Capability-Guided Compression: Toward Interpretability-Aware Budget Allocation for Large Language Models

Large language model compression has made substantial progress through pruning, quantization, and low-rank decomposition, yet a fundamental limitation persists across all existing methods: compression budgets are allocated without any representation of what individual model components functionally encode. We term this the capability-blind compression problem and argue it is a root cause of two well-documented failures -- the insensitivity of perplexity-based evaluation to reasoning capability loss, and the abrupt phase transitions in model performance recently characterized by Ma et al. (2026). We propose Capability-Guided Compression (CGC), a framework that addresses this by using Sparse Autoencoder (SAE)-derived capability density maps to allocate differential compression budgets across transformer components. Capability density is a formally defined scalar measure combining the feature breadth, activation entropy, and cross-input consistency of a component's SAE feature activation distribution. We prove theoretically that components with higher capability density exhibit lower structural redundancy and reach their individual phase transition points at lower compression ratios, providing the first pre-compression mechanism for component-level phase transition prediction. Experiments on GPT-2 Medium confirm that capability density is statistically independent of Wanda importance scores (Spearman rho = -0.054, n = 384 heads), establishing it as a genuinely novel compression signal orthogonal to all existing importance metrics. We report a negative result on PPL-based compression comparison and provide a principled diagnosis identifying GPT-2 Medium as an insufficient test bed for the full CGC hypothesis. The theoretical framework, density formalism, and orthogonality finding constitute a foundation for capability-aware compression research.

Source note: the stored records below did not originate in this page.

theorem execProveCredential_keeps (a0 : Sys2Proof.Cmd) (s : State) : ∃ t, execProveCredential a0 s = .next t ∧ t.cfg = s.cfg ∧ t.pending = s.pending := by
  unfold execProveCredential; refine ⟨_, rfl, ?_⟩; simp

theorem execChallengeExpiry_keeps (s : State) : ∃ t, execChallengeExpiry s = .next t ∧ t.cfg = s.cfg ∧ t.pending = s.pending := by
  unfold execChallengeExpiry; refine ⟨_, rfl, ?_⟩; dsimp only; repeat' split
  all_goals simp

@[simp] theorem writeKeyWindow_keeps (s : State) (a1 : ℕ) (a2 : Sys2Proof.Byte) : (writeKeyWindow s a1 a2).cfg = s.cfg ∧ (writeKeyWindow s a1 a2).pending = s.pending := by
  simp [writeKeyWindow]

@[simp] theorem State.onUart_keeps (s : State) (a1 : Fin 8) (a2 : Uart → Uart) : (State.onUart s a1 a2).cfg = s.cfg ∧ (State.onUart s a1 a2).pending = s.pending := by
  simp [State.onUart]

@[simp] theorem State.onCan_keeps (s : State) (a1 : Fin 4) (a2 : Can → Can) : (State.onCan s a1 a2).cfg = s.cfg ∧ (State.onCan s a1 a2).pending = s.pending := by
  simp [State.onCan]

@[simp] theorem State.onPort_keeps (s : State) (a1 : Fin 12) (a2 : Port → Port) : (State.onPort s a1 a2).cfg = s.cfg ∧ (State.onPort s a1 a2).pending = s.pending := by
  unfold State.onPort; repeat' split
  all_goals simp

@[simp] theorem lineError_keeps (s : State) (a1 : Fin 12) (a2 : ℕ) : (lineError s a1 a2).cfg = s.cfg ∧ (lineError s a1 a2).pending = s.pending := by
  simp [lineError]

@[simp] theorem serveReads_keeps (p : Fin 12) (l : List FbRead) (s : State) :
    (serveReads p l s).cfg = s.cfg ∧ (serveReads p l s).pending = s.pending := by
  induction l generalizing s with
  | nil => exact ⟨rfl, rfl⟩
  | cons r l ih =>
    unfold serveReads; dsimp only
    split
    · exact ⟨rfl, rfl⟩
    · simp [ih]

@[simp] theorem serve_keeps (s : State) (a1 : Fin 12) : (serve s a1).cfg = s.cfg ∧ (serve s a1).pending = s.pending := by
  simp [serve]

@[simp] theorem effRead_keeps (a0 : Sys2Proof.Cmd) (s : State) : (effRead a0 s).cfg = s.cfg ∧ (effRead a0 s).pending = s.pending := by
  unfold effRead; dsimp only; repeat' split
  all_goals simp

theorem execRead_keeps (a0 : Sys2Proof.Cmd) (s : State) : ∃ t, execRead a0 s = .next t ∧ t.cfg = s.cfg ∧ t.pending = s.pending := by
  unfold execRead; refine ⟨_, rfl, ?_⟩; simp

@[simp] theorem runLine_keeps (s : State) (a1 : Fin 12) : (runLine s a1).cfg = s.cfg ∧ (runLine s a1).pending = s.pending := by
  simp [runLine]

@[simp] theorem effTransmit_keeps (a0 : Sys2Proof.Cmd) (s : State) : (effTransmit a0 s).cfg = s.cfg ∧ (effTransmit a0 s).pending = s.pending := by
  unfold effTransmit; dsimp only; repeat' split
  all_goals simp

theorem execTransmit_keeps (a0 : Sys2Proof.Cmd) (s : State) : ∃ t, execTransmit a0 s = .next t ∧ t.cfg = s.cfg ∧ t.pending = s.pending := by
  unfold execTransmit; refine ⟨_, rfl, ?_⟩; simp

@[simp] theorem endTx_keeps (s : State) (a1 : Fin 12) (a2 : FbTx) (a3 : ℕ) (a4 : ℕ) : (endTx s a1 a2 a3 a4).cfg = s.cfg ∧ (endTx s a1 a2 a3 a4).pending = s.pending := by
  simp [endTx]

theorem execTransmitComplete_keeps (a0 : Fin 12) (s : State) : ∃ t, execTransmitComplete a0 s = .next t ∧ t.cfg = s.cfg ∧ t.pending = s.pending := by
  unfold execTransmitComplete; dsimp only; repeat' split
  all_goals (refine ⟨_, rfl, ?_⟩; simp)

@[simp] theorem effAbortPort_keeps (a0 : Sys2Proof.Cmd) (s : State) : (effAbortPort a0 s).cfg = s.cfg ∧ (effAbortPort a0 s).pending = s.pending := by
  unfold effAbortPort; dsimp only; repeat' split
  all_goals simp

theorem execAbortPort_keeps (a0 : Sys2Proof.Cmd) (s : State) : ∃ t, execAbortPort a0 s = .next t ∧ t.cfg = s.cfg ∧ t.pending = s.pending := by
  unfold execAbortPort; refine ⟨_, rfl, ?_⟩; simp

@[simp] theorem stopLine_keeps (s : State) (a1 : Fin 8) : (stopLine s a1).cfg = s.cfg ∧ (stopLine s a1).pending = s.pending := by
  simp [stopLine]

theorem execCtsChange_keeps (a0 : Fin 8) (a1 : Bool) (s : State) : ∃ t, execCtsChange a0 a1 s = .next t ∧ t.cfg = s.cfg ∧ t.pending = s.pending := by
  unfold execCtsChange; refine ⟨_, rfl, ?_⟩; simp

@[simp] theorem takeGap_keeps (s : State) (a1 : Fin 12) : (takeGap s a1).2.cfg = s.cfg ∧ (takeGap s a1).2.pending = s.pending := by
  simp [takeGap]

@[simp] theorem uartPacket_keeps (s : State) (a1 : Fin 8) (a2 : List Sys2Proof.Byte) : (uartPacket s a1 a2).cfg = s.cfg ∧ (uartPacket s a1 a2).pending = s.pending := by
  simp [uartPacket]

theorem execRs485PacketEnd_keeps (a0 : Fin 8) (a1 : List (BitVec 8)) (a2 : ℕ) (a3 : ℕ) (s : State) : ∃ t, execRs485PacketEnd a0 a1 a2 a3 s = .next t ∧ t.cfg = s.cfg ∧ t.pending = s.pending := by
  unfold execRs485PacketEnd; dsimp only; repeat' split
  all_goals (refine ⟨_, rfl, ?_⟩; simp)

theorem execCanFrameReceived_keeps (a0 : Fin 4) (a1 : BitVec 32) (a2 : BitVec 32) (a3 : List (BitVec 8)) (s : State) : ∃ t, execCanFrameReceived a0 a1 a2 a3 s = .next t ∧ t.cfg = s.cfg ∧ t.pending = s.pending := by
  unfold execCanFrameReceived; dsimp only; repeat' split
  all_goals (refine ⟨_, rfl, ?_⟩; simp)

theorem execCanBusOff_keeps (a0 : Fin 4) (a1 : Bool) (a2 : BitVec 8) (a3 : BitVec 8) (s : State) : ∃ t, execCanBusOff a0 a1 a2 a3 s = .next t ∧ t.cfg = s.cfg ∧ t.pending = s.pending := by
  unfold execCanBusOff; dsimp only; repeat' split
  all_goals (refine ⟨_, rfl, ?_⟩; simp)

@[simp] theorem canRejoin_keeps (s : State) (a1 : Fin 4) : (canRejoin s a1).cfg = s.cfg ∧ (canRejoin s a1).pending = s.pending := by
  simp [canRejoin]

theorem execBusOffRecovery_keeps (a0 : Fin 4) (s : State) : ∃ t, execBusOffRecovery a0 s = .next t ∧ t.cfg = s.cfg ∧ t.pending = s.pending := by
  unfold execBusOffRecovery; refine ⟨_, rfl, ?_⟩; simp

@[simp] theorem writeUartCfg_keeps (s : State) (a1 : Fin 8) (a2 : Sys2Proof.Word) : (writeUartCfg s a1 a2).cfg = s.cfg ∧ (writeUartCfg s a1 a2).pending = s.pending := by
  simp [writeUartCfg]

@[simp] theorem writeUartBaud_keeps (s : State) (a1 : Fin 8) (a2 : Sys2Proof.Word) : (writeUartBaud s a1 a2).cfg = s.cfg ∧ (writeUartBaud s a1 a2).pending = s.pending := by
  simp [writeUartBaud]

@[simp] theorem writeCanCfg_keeps (s : State) (a1 : Fin 4) (a2 : Sys2Proof.Word) : (writeCanCfg s a1 a2).cfg = s.cfg ∧ (writeCanCfg s a1 a2).pending = s.pending := by
  simp [writeCanCfg]

@[simp] theorem writeCanNbt_keeps (s : State) (a1 : Fin 4) (a2 : Sys2Proof.Word) : (writeCanNbt s a1 a2).cfg = s.cfg ∧ (writeCanNbt s a1 a2).pending = s.pending := by
  simp [writeCanNbt]

@[simp] theorem writeCanDbt_keeps (s : State) (a1 : Fin 4) (a2 : Sys2Proof.Word) : (writeCanDbt s a1 a2).cfg = s.cfg ∧ (writeCanDbt s a1 a2).pending = s.pending := by
  simp [writeCanDbt]

@[simp] theorem State.onDomain_keeps (s : State) (a1 : Fin 19) (a2 : Domain → Domain) : (State.onDomain s a1 a2).cfg = s.cfg ∧ (State.onDomain s a1 a2).pending = s.pending := by
  simp [State.onDomain]

@[simp] theorem stateChanged_keeps (s : State) (a1 : PwrState) (a2 : PwrState) : (stateChanged s a1 a2).cfg = s.cfg ∧ (stateChanged s a1 a2).pending = s.pending := by
  simp [stateChanged]

@[simp] theorem settlePower_keeps (s : State) : (settlePower s).cfg = s.cfg ∧ (settlePower s).pending = s.pending := by
  simp [settlePower]

@[simp] theorem State.revote_keeps (s : State) : (State.revote s).cfg = s.cfg ∧ (State.revote s).pending = s.pending := by
  simp [State.revote]

@[simp] theorem revoting_keeps (f : State → State) (s : State)
    (h : (f s).cfg = s.cfg ∧ (f s).pending = s.pending) :
    (revoting f s).cfg = s.cfg ∧ (revoting f s).pending = s.pending := by
  simp [revoting, h]

@[simp] theorem recordWake_keeps (s : State) (a1 : ℕ) (a2 : ℕ) (a3 : Bool) (a4 : ℕ) : (recordWake s a1 a2 a3 a4).cfg = s.cfg ∧ (recordWake s a1 a2 a3 a4).pending = s.pending := by
  simp [recordWake]

@[simp] theorem wakeEvent_keeps (s : State) (a1 : ℕ) (a2 : ℕ) (a3 : Bool) (a4 : ℕ) : (wakeEvent s a1 a2 a3 a4).cfg = s.cfg ∧ (wakeEvent s a1 a2 a3 a4).pending = s.pending := by
  simp [wakeEvent]

@[simp] theorem raiseVoted_keeps (s : State) : (raiseVoted s).cfg = s.cfg ∧ (raiseVoted s).pending = s.pending := by
  simp [raiseVoted]

@[simp] theorem mirrorDomains_keeps (s : State) : (mirrorDomains s).cfg = s.cfg ∧ (mirrorDomains s).pending = s.pending := by
  simp [mirrorDomains]

@[simp] theorem takeDomains_keeps (s : State) (a1 : BitVec 19) : (takeDomains s a1).cfg = s.cfg ∧ (takeDomains s a1).pending = s.pending := by
  simp [takeDomains]

@[simp] theorem leaveQuiet_keeps (s : State) (a1 : ℕ) (a2 : ℕ) (a3 : Bool) (a4 : ℕ) : (leaveQuiet s a1 a2 a3 a4).cfg = s.cfg ∧ (leaveQuiet s a1 a2 a3 a4).pending = s.pending := by
  simp [leaveQuiet]

@[simp] theorem wake_keeps (s : State) (a1 : ℕ) (a2 : ℕ) : (wake s a1 a2).cfg = s.cfg ∧ (wake s a1 a2).pending = s.pending := by
  unfold wake; dsimp only; repeat' split
  all_goals simp

@[simp] theorem replayWake_keeps (s : State) : (replayWake s).cfg = s.cfg ∧ (replayWake s).pending = s.pending := by
  unfold replayWake; repeat' split
  all_goals simp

翻译：大语言模型压缩通过剪枝、量化和低秩分解已取得实质性进展，但所有现有方法仍存在一个根本性局限：压缩预算的分配完全缺乏对模型各组件功能编码内容的表征。我们将此称为能力盲压缩问题，并论证这是两类已充分记录失效现象的根本原因——基于困惑度的评估对推理能力损失不敏感，以及Ma等人（2026）最近揭示的模型性能突变相变现象。我们提出能力导向压缩框架，通过采用稀疏自编码器衍生的能力密度图，在Transformer组件间实施差异化压缩预算分配。能力密度是形式化定义的标量度量，综合了组件SAE特征激活分布的特征广度、激活熵和跨输入一致性。我们理论证明：具有更高能力密度的组件展现出更低的结构冗余度，并在更低压缩比下达到其个体相变点，这为首个组件级相变预测的预压缩机制提供了理论基础。在GPT-2 Medium上的实验证实，能力密度与Wanda重要性分数具有统计独立性（Spearman ρ = -0.054，n = 384个注意力头），确立了其作为正交于所有现有重要性度量的全新压缩信号。我们报告了基于困惑度的压缩比较的负面结果，并通过原理性诊断指出GPT-2 Medium不足以作为完整CGC假说的测试平台。该理论框架、密度形式化体系及正交性发现共同构成了能力感知压缩研究的基础。